(An "how to" for young web seekers)

How to research, evaluate and collate web material
by A+heist (heavily edited by fravia+)

First published: mid February 2008
updated: 17/Feb/2008

Introduction (by fravia+)
How to research, evaluate and collate web material
by A+heist
De materia inveniendis   ~   Evaluation tricks
Finding valid "reconstructed" images
Finding more information (for social engineering)
Other resources

(by fravia+)

Old A+heist reappeared out of the blue with an interesting short essay: how to prepare a research at pre-university level, full-fledged and thoroughly valid, on a given argument (here in his example: Dinosauria) in a very short amount of time. As the Author himself points out: "Unfortunately, finding journals and texts is often easier than evaluating them".
A problem I have noticed (observing my own kids) is that most "school-searches" are nowadays made just using google and wikipedia. Not "starting" from google and wikipedia: "just".
Please understand me right: I admire wikipedia and think it is one of the best knowledge tools around. But it is still a tool for general, unevaluated knowledge. Should be used as a springboard, not as a swimming pool. Else, since most pre-university students (and alas many university students as well) don't know any evaluation lore at all, such an approach could bring to catastrophic results from a scientific point of view. A "research" made using just google and wikipedia, while still barely acceptable for pre-university students is surely NOT a good idea for university level students. In fact there are many better, more effective, relatively simple and scientifically solider ways to proceed, as this paper by our fellow +HCUker A+heist intends to prove... strangely as it might seem... arriving to a wealth of scientific material after having STARTED from wikipedia and after having used almost exclusively the main search engines.
Here lies the very worthiness of this paper: our readers will be able to apply its many searching-teachings (beautifully resumed in the "conclusions") to many different (and "saurian-unrelated") targets.

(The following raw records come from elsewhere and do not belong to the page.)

-- ==== Sys2Proof/Machine/NetLink.lean ====
section
/-! DEFINITION. Gateway links, routes, received frames and time (R291 to R297, R307, R313, R315). -/
namespace Sys2Proof.Machine

/-! ### Sub-ports (R291 to R293) -/

/-- The mode of a port: its PORT_MODE record, or mode 0 without MACsec when no image is loaded (R292, R313). -/
def State.portMode (s : State) (port : Nat) : Option PortMode :=
  match s.img.image with
  | none => some { mode := 0, macsec := false }
  | some i => i.portModes.get port

/-- Sub-ports of a mode (R291). -/
def modeSubs (mode : Nat) : Nat := match mode with | 0 => 1 | 1 => 2 | 2 => 8 | _ => 0

/-- Does the sub-port exist in the current mode? -/
def State.subExists (s : State) (sub : Nat) : Bool :=
  match s.portMode (sub / 8) with | none => false | some m => decide (sub % 8 < modeSubs m.mode)

/-- Is MACSEC 1 on the sub-port's port? -/
def State.macsecOn (s : State) (sub : Nat) : Bool := match s.portMode (sub / 8) with | none => false | some m => m.macsec

/-- The state with a sub-port changed. -/
def State.modPort (s : State) (sub : Nat) (f : SubPort → SubPort) : State := { s with net := { s.net with ports := s.net.ports.mod sub f } }

/-- The aligned lanes of the port of a sub-port (R314). -/
def State.portLanes (s : State) (sub : Nat) (lanes : BitVec 8) : State := s.modPort (sub / 8 * 8) (fun p => { p with lanes := lanes })

/-- An event of a sub-port: its gateway's plaza, and the sub-port. -/
def State.portEvent (s : State) (code sub : Nat) : State := s.raise code (24 + sub / 64) sub []

/-- The links can be up (R313): not OFF or PARKED, and no reset is held. -/
def State.linksMay (s : State) : Bool :=
  s.top.state != .off && s.top.state != .parked && !s.top.pkgRst && (s.top.state != .bringup || decide (7 ≤ s.top.phase))

/-! ### Routes (R306, R307) -/

/-- The scheduled packets to a destination that await acknowledgement. -/
def State.schedWaiting (s : State) (dest : Nat) : List SchedOut :=
  s.net.schedOut.filter (fun x => !x.unsent && (match s.stream x.stream 0 with | some st => st.peer == dest | none => false))

/-- A destination moves to route `r`: counted, raised, and what awaits acknowledgement is resent there (R304, R307, R336). -/
def State.moveRoute (s : State) (dest r : Nat) : State :=
  let old := s.net.routes.get dest
  let t := { s with net := { s.net with routes := s.net.routes.set dest { active := r, moves := min (old.moves + 1) 0xFFFF } } }
  let sub := ((t.routeOf dest).map (fun e => e.subport)).getD 0
  let t := t.raise 0x5003 (24 + sub / 64) dest []
  let t := (t.schedWaiting dest).foldl (fun u x => u.resendSched dest x) t
  t.resendAll dest

/-- A destination whose route went down moves to its lowest-numbered alternate that is up, then to its primary; with none up it is
unreachable (R307). -/
def State.reroute (s : State) (dest : Nat) : State :=
  match ([1, 2, 3, 4, 0] : List Nat).find? (s.routeUp dest) with
  | some r => s.moveRoute dest r
  | none =>
    let old := s.net.routes.get dest
    let sub := ((s.routeOf dest).map (fun e => e.subport)).getD 0
    { s with net := { s.net with routes := s.net.routes.set dest { old with active := 7 } } }.raise 0x5004 (24 + sub / 64) dest []

/-- NET_LINK_DOWN (R293, R307): alignment is lost or the FEC fails; `lanes` are the aligned lanes left and `fec` the codewords
that did not correct. -/
def execNetLinkDown (sub : SubPortNo) (fec : Nat) (lanes : BitVec 8) (s : State) : Res :=
  let n := sub.val
  let t := (s.modPort n (fun p => { p with fec := satAdd p.fec fec, up := false, macsec := false })).portLanes n lanes
  if (s.net.ports.get n).up then
    let t := t.portEvent 0x5001 n
    .next ((t.routeDests.filter (fun d => match s.routeOf d with | some e => e.subport == n | none => false)).foldl State.reroute t)
  else .next t

/-- NET_LINK_UP (R293, R295): both conditions hold; its secure channels start with fresh associations, and a destination without a route
takes one that is up (log 23). -/
def execNetLinkUp (sub : SubPortNo) (lanes : BitVec 8) (macsec : Bool) (s : State) : Res :=
  let n := sub.val
  if s.linksMay && s.subExists n && !(s.net.ports.get n).up && (macsec || !s.macsecOn n) then
    let t := (s.modPort n (fun p => { p with macsec := macsec, up := true, upAt := s.top.now, lastPn := {}, txPn := 0 })).portLanes n lanes
    let t := t.portEvent 0x5002 n
    .next ((t.routeDests.filter (fun d => (t.net.routes.get d).active == 7)).foldl (fun u d =>
      match (upto 5).find? (u.routeUp d) with | some r => u.moveRoute d r | none => u) t)
  else .next s

/-- Is this a step boundary: LOADED, or between the commit of a step and the next beat 0? -/
def State.atBoundary (s : State) : Bool :=
  s.top.state == .loaded || (s.top.state == .running && (s.seq.phase == .idle || s.seq.phase == .start || s.seq.phase == .barrier || s.seq.phase == .recess))

/-- ROUTE_RESTORE (R307): at a step boundary a destination returns to a better route whose sub-port has been up for 1 s. -/
def execRouteRestore (dest : Fin 2048) (s : State) : Res :=
  let d := dest.val
  let ok := fun (r : Nat) => s.routeUp d r && (match (s.img.image.bind (fun i => (i.routes.get d)[r]?)) with
    | some e => decide ((s.net.ports.get e.subport).upAt + 1000000000 ≤ s.top.now)
    | none => false)
  if s.atBoundary then
    match (upto (min 5 (s.net.routes.get d).active)).find? ok with
    | some r => .next (s.moveRoute d r)
    | none => .next s
  else .next s

/-! ### Received frames (R294, R295, R313) -/

/-- Own addresses of the image (R292). -/
def State.ownAddress (s : State) (a : BitVec 128) : Bool :=
  match s.img.image with
  | none => false
  | some i => i.addrs.cells.any (fun c => match c.2 with | some x => x.2 == a | none => false)

/-- The destination package whose route names an address. -/
def State.destOf (s : State) (a : BitVec 128) : Option Nat :=
  match s.img.image with
  | none => none
  | some i => i.routes.cells.find? (fun c => c.2.any (fun e => e.ip == a)) |>.map Prod.fst

/-- A MACsec failure: discarded, counted, and the first of each second raised (R294, R295, R315). -/
def State.macsecFail (s : State) (n : Nat) : State :=
  let t := s.rxDrop n
  if (s.net.ports.get n).macsecSec = some s.second then t
  else (t.modPort n (fun p => { p with macsecSec := some s.second })).portEvent 0x5006 n

/-- RX_FRAME (R294, R295, R307, R313): a frame is counted, checked, and taken, forwarded or discarded. What its datagram then does
is the command of its protocol (log 27). -/
def execRxFrame (sub : SubPortNo) (f : RxEth) (s : State) : Res :=
  let n := sub.val
  if !(s.net.ports.get n).up then .next s
  else
    let t := s.modPort n (fun p => { p with rx := satAdd p.rx 1 })
    let takes := s.netOpen || (s.top.state == .idle && f.ptp)
    if !takes || decide (9216 < f.len) || !f.fcsOk then .next (t.rxDrop n)
    else
      let p := t.net.ports.get n
      let mac := t.macsecOn n
      let sc := 2 * f.sc.val + f.an.val
      if mac && (!f.macOk || (!f.newKey && match p.lastPn.cells.find? (fun c => c.1 == sc) with | some c => decide (f.pn ≤ c.2) | none => false)) then
        .next (t.macsecFail n)
      else
        let t := if mac then t.modPort n (fun p => { p with lastPn := p.lastPn.set sc f.pn }) else t
        if f.ptp then .next t
        else if !f.ipv6 then .next (t.rxDrop n)
        else if t.ownAddress f.dst then .next (if f.badOp && t.claimed 2 0x11 n then t.badPacket (n / 64) else t)
        else match t.destOf f.dst with
          | some d => .next (t.sendTo d 7 f.payload)
          | none => .next (t.rxDrop n)

/-- NEIGHBOR_SOLICITATION (R294, R313): one for an own address is answered. -/
def execNeighborSolicitation (sub : SubPortNo) (target : BitVec 128) (s : State) : Res :=
  if (s.netOpen || s.top.state == .idle) && s.ownAddress target then .next (s.sendNet sub.val 6 0 (leBytes 16 target.toNat))
  else .next s

/-! ### Time (R297, R313, R315) -/

/-- Is SYNC_IO the package's PPS input (R206, R481)? -/
def State.ppsIn (s : State) : Bool := s.claimed 1 1 0 || s.mews.timeSource

/-- PTP is carried (R313). -/
def State.ptpOpen (s : State) : Bool := s.netOpen || s.top.state == .idle

/-- PTP_MESSAGE (R296, R297): on the selected sub-port of a SCHED stream the package takes the time-receiver role, reports the
offset in ps and steers its time base to that port's time. -/
def execPtpMessage (sub : SubPortNo) (selected : Bool) (offset : BitVec 32) (s : State) : Res :=
  let n := sub.val
  if selected && s.ptpOpen && s.claimed 2 0x10 n && (s.net.ports.get n).up && !(s.net.gw.get (n / 64)).ptpMaster then
    let t := { s with net := { s.net with timeOffset := s.net.timeOffset - offset.toInt / 1000 } }
    let t := t.modGw (1 - n / 64) (fun w => { w with ptpPort := 0xF, ptpLocked := false })
    .next (t.modGw (n / 64) (fun w => { w with ptpOffset := offset, ptpPort := BitVec.ofNat 4 (n % 64 / 8), ptpSub := n, ptpLocked := true }))
  else .next s

/-- PTP_LOST (R315): the time-receiver port has lost its time transmitter for 1 s. -/
def execPtpLost (s : State) : Res :=
  match (upto 2).find? (fun g => (s.net.gw.get g).ptpLocked) with
  | none => .next s
  | some g =>
    .next ((s.modGw g (fun w => { w with ptpLocked := false })).portEvent 0x5005 (s.net.gw.get g).ptpSub)

/-- The nearest whole second. -/
def nearestSecond (t : Nat) : Nat := (t + 500000000) / 1000000000 * 1000000000

/-- PPS_EDGE (R297): the time base aligns its second to the rising edge of SYNC_IO, and the package is the time transmitter. -/
def execPpsEdge (s : State) : Res :=
  if s.ppsIn && s.ptpOpen then
    let t := { s with net := { s.net with timeOffset := (nearestSecond s.ptpTime : Int) - (s.top.now : Int) } }
    .next ((t.modGw 0 (fun w => { w with ptpMaster := true, ptpPort := 0xF, ptpLocked := false })).modGw 1
      (fun w => { w with ptpMaster := true, ptpPort := 0xF, ptpLocked := false }))
  else .next s

end Sys2Proof.Machine
end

How to research, evaluate and collate web material
by A+heist

De materia inveniendis 

OK, this is going to be a broad list of possible 'angles' you could use when searching scientific material on the web. Among other aims, we intend to find which Authors, texts and even languages and specific universities are the "top of the tip" for... let's say... "dinosauria-related" sciences. We don't want "second hand" or "second tier" knowledge, since we are searchers, and we "own" the web (being able to grab her most intimate parts :-), we might as well go for the absolute best.
Let's first of all just check how the searchscape looks like using google and wikipedia.
As you can easily see from this english wikipedia entrance (but it would be foolish not to quickly check at least its DE and FR counterparts), the most interesting parts for us, because we are trying to establish a foothold quickly, are the modern definition (where, should we have forgot, we are informed that paleontologists study such matters and that taxonomy discussions are bound to be peppered around) and the Notes and references part, that we will use to try to gather a useful bibliography.

The 'creationist' crap

Unfortunately some searches are bound to be politically sensitive, and the "Dinosauria" search is one of these. A quick glance at that very Notes and references part will show that we have already encountered a problem that we will meet again and again: the crap "creationist discussion", a religious-oriented backward fight going on in the States, that is of no scientific interest whatsoever and that we will consider just useless background noise, and from now on nuke from our desired results.
So a dinosaur -creationist -creationism parameter will later come handy in all our queries.
Incidentally, while for other search-targets it is usually very useful to visit and comb any messageboard focused on the topic you are researching, this 'creationist' crap unfortunately means that searchers should stear clear of all "paleontology" messageboards, since they will be infested by trolls and shills.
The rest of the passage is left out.